Tonight is the first preview of Jez Butterworth’s The River and we have tickets. No thanks to me as my attempts online were a complete and utter failure, but thanks to revstan who queued at the theatre (she wrote two lovely posts about the experience here and here – everything you wanted to know about the excitement of queuing and never dared to ask).

Very few productions deserve a pre performance post. Jez Butterworth’s The River is one of those productions. His next play after Jerusalem was always destined to be an event. But Royal Court left nothing to chance: the production (directed  by Ian Rickson, with a cast that includes Miranda Raison and Dominic West no less) plays at the Jerwood theatre upstairs. An 80 seater at the best of times, rumour has it that for this production it’s only 60 seats. Not much larger than someone’s living room. Most crucially tickets can only be purchased on the day of the performance. This decision, which penalises theatregoes who don’t live in London and regular Royal Court audiences, was, in my opinion, at best misguided, at worst cynical. What’s beyond doubt is the controversy it created. Along with the regular complains, discussion focused on the new practice of paid queuing. If Royal Court wanted to give everyone the same chance, you have to consider whether it achieved exactly the opposite.

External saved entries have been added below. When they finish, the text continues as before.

-- ==== Sys2Proof/Machine/Streams.lean ====
section
/-!
DEFINITION. The stream commands (spec/02 R38–R47, R456, spec/13 R307), prefixes and paging geometry (R172, R185–R187).
-/

namespace Sys2Proof.Machine

/-! ## Checks (R456) -/

/-- Ranges of R144 that a set of sampling fields breaks: the entry offset of the first. -/
def samplingFail (p : StreamParams) : Option Nat :=
  let one : Word := 0x3F800000
  let cent : Word := 0x3C23D70A
  let hundred : Word := 0x42C80000
  if !(fIn 0 0 p.temperature || fIn cent hundred p.temperature) then some 0x30
  else if !(fIn 0 one p.topP && decide (fkey p.topP ≠ 0)) then some 0x34
  else if !(fIn 0 one p.minP && decide (fkey p.minP ≠ fkey one)) then some 0x38
  else if 1048576 < p.topK.toNat then some 0x3C
  else if !fIn cent hundred p.repPenalty then some 0x40
  else if !fIn (hundred ||| 0x80000000#32) hundred p.presPenalty then some 0x44
  else if !fIn (hundred ||| 0x80000000#32) hundred p.freqPenalty then some 0x48
  else none

def noneWord : Word := 0xFFFFFFFF

/-- A table number has [31:16] zero, or is none (R140): the entry offset of the first of the selected fields that does
not. -/
def tableRangeFail (sel : Word) (p : StreamParams) : Option Nat :=
  let bad (w : Word) : Bool := decide (w ≠ noneWord) && decide (w.field 31 16 ≠ 0)
  if sel.bit 9 && bad p.biasTable then some 0x4C
  else if sel.bit 12 && bad p.stopSeq then some 0x68
  else none

/-- Check 6: the named objects, by packet offset at distance d from the entry offset. DETAIL is the byte that holds the
field's lowest bit (DESIGN CHOICE, log 46). -/
def State.objectFail (s : State) (inst : Nat) (sel : Word) (p : StreamParams) (d : Nat) : Option (Byte × Nat) :=
  let table (w : Word) : Bool := (Tbl.find s.sampler.tables w.toNat).any fun t => t.inst == inst
  let fail (off : Nat) : Option (Byte × Nat) := some (St.noResource, off + d)
  if sel.bit 1 && !(s.part p.partition.toNat).any fun q => q.inst == inst then fail 0x06
  else if (sel.bit 4 || sel.bit 2) && p.grammarEn &&
      !(Tbl.find s.sampler.automata p.automaton.toNat).any fun a => a.inst == inst then fail 0x0E
  else if sel.bit 9 && decide (p.biasTable ≠ noneWord) && !table p.biasTable then fail 0x4C
  else if sel.bit 12 && decide (p.stopSeq ≠ noneWord) && !table p.stopSeq then fail 0x68
  else if sel.bit 14 && !(Tbl.find s.forager.tokens p.tokenRing.toNat).any fun t => t.inst == inst then fail 0x80
  else if sel.bit 15 && decide (p.prefixId ≠ noneWord) &&
      !(Tbl.find s.pager.prefixes p.prefixId.toNat).any fun x => x.inst == inst && !x.freed then fail 0x84
  else none

/-- The sample binding of a partition's role (R136). -/
def State.binding (s : State) (p : Nat) (r : Role) : Option SampleBinding := Tbl.find s.sampler.bindings (p * 4 + r.code)

/-- The limit of R173 for a geometry. -/
def ctxLimit (p g : Nat) : Nat := min 8388608 (262144 / max 1 g * p)

/-- Step 4 of R456: the partition serves, its model, geometry and sample binding, its cores, the limit of MAX_CTX (DETAIL as
log 46). -/
def State.servesFail (s : State) (sel : Word) (p : StreamParams) (d : Nat) : Option (Byte × Nat) :=
  let n := p.partition.toNat
  let x := s.serve n
  let model := match x.main with
    | some b => if b.unbinding then none else some b.model
    | none => none
  if (sel.bit 1 || sel.bit 3) && model.isNone then some (St.noResource, 0x06 + d)
  else if (sel.bit 1 || sel.bit 3) && decide (model ≠ some p.model.toNat) then some (St.noResource, 0x08 + d)
  else if sel.bit 1 && decide (x.geomP = 0) then some (St.noResource, 0x06 + d)
  else if sel.bit 1 && (s.binding n .main).isNone then some (St.noResource, 0x06 + d)
  else if sel.bit 1 && (s.partD n).qcs.isEmpty then some (St.fenced, 0x06 + d)
  else if (sel.bit 1 || sel.bit 6) && decide (ctxLimit x.geomP x.geomG < p.maxCtx.toNat) then
    some (St.badLength, 0x24 + d)
  else none

/-- Step 5 of R456: kinds and sizes of the named objects, in packet order (DESIGN CHOICE, log 47; DETAIL as log 46). -/
def State.kindFail (s : State) (sel : Word) (p : StreamParams) (d : Nat) : Option (Byte × Nat) :=
  let n := p.partition.toNat
  let x := s.serve n
  let vocab := ((s.binding n .main).map fun b => b.vocab).getD 0
  let isBias := (Tbl.find s.sampler.tables p.biasTable.toNat).any fun t => match t.body with
    | .bias _ _ => true
    | .stop _ => false
  let isStop := (Tbl.find s.sampler.tables p.stopSeq.toNat).any fun t => match t.body with
    | .bias _ _ => false
    | .stop _ => true
  let autVocab := ((Tbl.find s.sampler.automata p.automaton.toNat).map fun a => a.vocab).getD 0
  let prefixOk := (Tbl.find s.pager.prefixes p.prefixId.toNat).any fun y =>
    let z := s.serve y.partition
    decide ((z.main.map fun b => b.model) = x.main.map fun b => b.model) && z.geomP == x.geomP && z.geomG == x.geomG
  if (sel.bit 4 || sel.bit 2 || sel.bit 1) && p.grammarEn && decide (autVocab ≠ vocab) then
    some (St.badLength, 0x0E + d)
  else if sel.bit 9 && decide (p.biasTable ≠ noneWord) && !isBias then some (St.noResource, 0x4C + d)
  else if sel.bit 12 && decide (p.stopSeq ≠ noneWord) && !isStop then some (St.noResource, 0x68 + d)
  else if sel.bit 15 && decide (p.prefixId ≠ noneWord) && !prefixOk then some (St.noResource, 0x84 + d)
  else none

/-- Every group. -/
def allGroups : Word := 0xFFFF

/-! ## ADMIT -/

/-- The root list and the log list of a stream, on its home die. -/
def State.takeLists (s : State) (inst home : Nat) : Option (Block × Block × State) :=
  if !s.broodRoom inst 6 then none
  else (s.takeBlock home 1).bind fun (root, s) =>
    (s.takeBlock home 2).map fun (log, s) => (root, log, s.chargeBrood inst 6)

/-- They after the demotion of the instance's own parked streams, where they need it (R179, R180). -/
def State.admitLists (s : State) (inst home : Nat) : Option (Block × Block × State) :=
  (s.reclaimTo inst fun s => (s.takeLists inst home).isSome).takeLists inst home

/-- The list blocks and log frames of an admission, on the home die (R180). -/
def State.admitMem (s : State) (inst gen home len : Nat) : Option (StreamMem × State) :=
  (s.admitLists inst home).bind fun (root, log, s) =>
    (s.takePairs inst home ((len + 16383) / 16384)).map fun (l, s) =>
      ({ gen, inst, root := some root, logList := some log, log := l, fetching := true }, s)

def admitBody (c : Cmd) (s : State) : Answer :=
  let p := packetParams c 0x08
  let len := c.word 0x14
  let fail : Option (Byte × Nat) :=
    if len = 0 then some (St.badLength, 0x14)
    else if p.maxCtx ≤ len then some (St.badLength, 0x28)
    else match (samplingFail p).or (tableRangeFail allGroups p) with
      | some o => some (St.badLength, o + 4)
      | none =>
        if (c.dword 0x90).toNat % 4 ≠ 0 then some (St.badLength, 0x90)
        else match s.objectFail c.inst allGroups p 4 with
          | some f => some f
          | none =>
            if !(s.reg Reg.pagCtrl).bit 0 then some (St.noResource, noField)
            else match s.servesFail allGroups p 4 with
              | some f => some f
              | none => match s.kindFail allGroups p 4 with
                | some f => some f
                | none => if s.combQuota c.inst ≤ s.combUsed c.inst then some (St.noResource, noField) else none
  match fail with
  | some (st, d) => .refuse st d
  | none => match s.combHead, s.chooseHome p.partition.toNat p.prefixId with
    | some i, some home =>
      let gen := (s.entry i).gen
      match s.admitMem c.inst gen.toNat home len.toNat with
      | none =>
        if (s.admitLists c.inst home).isNone then .refuse St.noResource noField
        else .ends (s.pagFault Flt.superLow 0 0 (some c.inst) St.noResource) St.noResource []
      | some (m, s) =>
        let addr (o : Option Block) : Dword := match o with
          | some b => s.blockAddr b
          | none => 0
        let aut := if p.grammarEn then BitVec.ofNat 16 (s.autStart p.automaton.toNat) else 0
        let e : CombEntry :=
          { st := .admitted, gen, inst := BitVec.ofNat 6 c.inst, homeDie := BitVec.ofNat 2 home, promptLen := len,
            pos := len, autState := aut, pageList := addr m.root, tokenLog := addr m.logList,
            admitTime := BitVec.ofNat 64 s.ns, p, parkPending := s.orphan, orphanPark := s.orphan }
        let s := (((s.combPop.setEntry i e).setMem i m).madeBlock i 0).madeBlock i 1
        let s := { s with pager := { s.pager with waiting := s.pager.waiting ++ [i] } }.syncPressure
        .done (s.emit (s.dmaRead c.inst (c.dword 0x90).toNat (4 * len.toNat))) [Word.mk (handleOf i e)]
    | _, _ => .refuse St.noResource noField

def execAdmitStream (src : Src) (s : State) : Host.Outcome State Fault Refusal := act s (·.perform src 0x60 admitBody)

/-! ## A command reads the entry of its stream (R51, R54) -/

/-- What a command on stream i answers, from what f answers once the selected words are read: on an entry that is
poisoned, or where the read meets an uncorrectable word, ST_DATA_POISONED. The entry is then poisoned and the stream
retired (R40). A refusal that comes after the read leaves single-bit errors to the next one (log 9). -/
def State.onEntry (s : State) (i : Nat) (sel : Nat → Nat → Bool) (f : State → Answer) : Answer :=
  if (s.entry i).poison then .refuse St.dataPoisoned noField
  else if s.meetsUncorrectable sel then .ends (s.readWords sel) St.dataPoisoned []
  else f (s.readWords sel)

/-! ## STREAM_SET, STREAM_QUERY -/

/-- The most tokens that the running step of a stream can append (R38). -/
def State.mostAppend (s : State) (i : Nat) : Nat :=
  let x := s.serve (s.entry i).p.partition.toNat
  let ms := ([x.batch, x.fbStep, x.drStep].filterMap id).flatMap fun (y : ServeStep) => y.members
  match ms.find? fun m => m.index == i && m.verify with
  | some m => m.specD + 1
  | none => 1

/-- MAX_CTX against PROMPT_LEN, which it exceeds (R37, R307), and against POS (R38). -/
def State.maxCtxBad (s : State) (i : Nat) (max : Nat) : Bool :=
  let e := s.entry i
  let pos := e.pos.toNat
  decide (max ≤ e.promptLen.toNat) || match e.st with
  | .active => decide (max ≤ pos + s.mostAppend i)
  | .admitted | .ready => decide (max ≤ pos)
  | _ => decide (max < pos)

/-- The checks of a STREAM_SET after check 6, and its effect. -/
def streamSetGo (c : Cmd) (s : State) : Answer :=
  let i := handleIndex (c.word 0x08)
  let e := s.entry i
  let sel := c.word 0x0C
  let new := packetParams c 0x10
  let p := e.p.select new sel
  match s.objectFail c.inst sel p 0x0C with
  | some (st, d) => .refuse st d
  | none =>
    if e.live = false then .refuse St.badState 0x08
    else match (s.servesFail sel p 0x0C).or (s.kindFail sel p 0x0C) with
      | some (st, d) => .refuse st d
      | none =>
        if sel = 0 then .done s []
        else if e.st = .active then .done (s.defer i (.set sel new)) []
        else .done (s.applySet i sel new) []

/-- Check 5 first on the packet's own fields, then MAX_CTX against the entry, whose words are read only now (R456, R307). -/
def streamSetBody (c : Cmd) (s : State) : Answer :=
  let h := c.word 0x08
  let i := handleIndex h
  let sel := c.word 0x0C
  let new := packetParams c 0x10
  match (if sel.bit 8 then samplingFail new else none).or (tableRangeFail sel new) with
  | some o => .refuse St.badLength (o + 0x0C)
  | none =>
    if !s.handleOk c.inst h then .refuse St.staleHandle 0x08
    else s.onEntry i (entryRows i setRows) fun s =>
      if sel.bit 6 && s.maxCtxBad i ((s.entry i).p.select new sel).maxCtx.toNat then .refuse St.badLength 0x30
      else streamSetGo c s

def execStreamSet (src : Src) (s : State) : Host.Outcome State Fault Refusal := act s (·.perform src 0x61 streamSetBody)

/-- STREAM_QUERY reads the whole entry: a single-bit error that it meets is corrected, an uncorrectable word poisons the
entry (R40, R51, R54, log 9). In ORPHAN the write waits with the completion (R345, log 60). -/
def streamQueryBody (mapped : Bool) (c : Cmd) (s : State) : Answer :=
  let h := c.word 0x08
  let i := handleIndex h
  let dest := c.dword 0x10
  if dest.toNat % 64 ≠ 0 then .refuse St.badLength 0x10
  else if !s.handleOk c.inst h then .refuse St.staleHandle 0x08
  else s.onEntry i (wholeEntry i) fun t =>
    if !mapped then .refuse St.badAddress 0x10
    else if t.orphan then
      let held := t.fw.heldWrites ++ [(c.inst, dest.toNat, t.entryWords i)]
      .done { t with fw := { t.fw with heldWrites := held } } []
    else .done (t.emit (t.dmaWrite c.inst dest.toNat (t.entryWords i))) []

def execStreamQuery (src : Src) (mapped : Bool) (s : State) : Host.Outcome State Fault Refusal :=
  act s (·.perform src 0x62 (streamQueryBody mapped))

But today these objections don’t matter. Royal Court will be buzzing, very little is known about the play and we are all in for a surprise (one way or another). And I talked about nerves. My nerves that is. It’s the dread and excitement revstan has been talking about. I used to get very nervous going to the theatre. I could envisage myself in the place of the actor when something goes wrong and my heart would pound. I learned to enjoy this, nerves, butterflies and all. Live performance. This is what’s all about.

Update 20/10/2012: you can find my review of the production here.

2 responses to “Jez Butterworth’s The River at the Royal Court: pre show thoughts and nerves

  1. I hope you will enjoy it – it has the potential to be incredible. But I hate with a fiery passion what they’ve done in terms of the tickets. It is a ridiculous inversion of ‘the fans have all bought tickets regardless a year in advance’.

    • I am with you. I can’t see any justification for this policy, the only thing I can say in Royal Court’s defense is I think it was bad judgement and not cynical marketing (because even as a marketing stragegy it doesn’t work).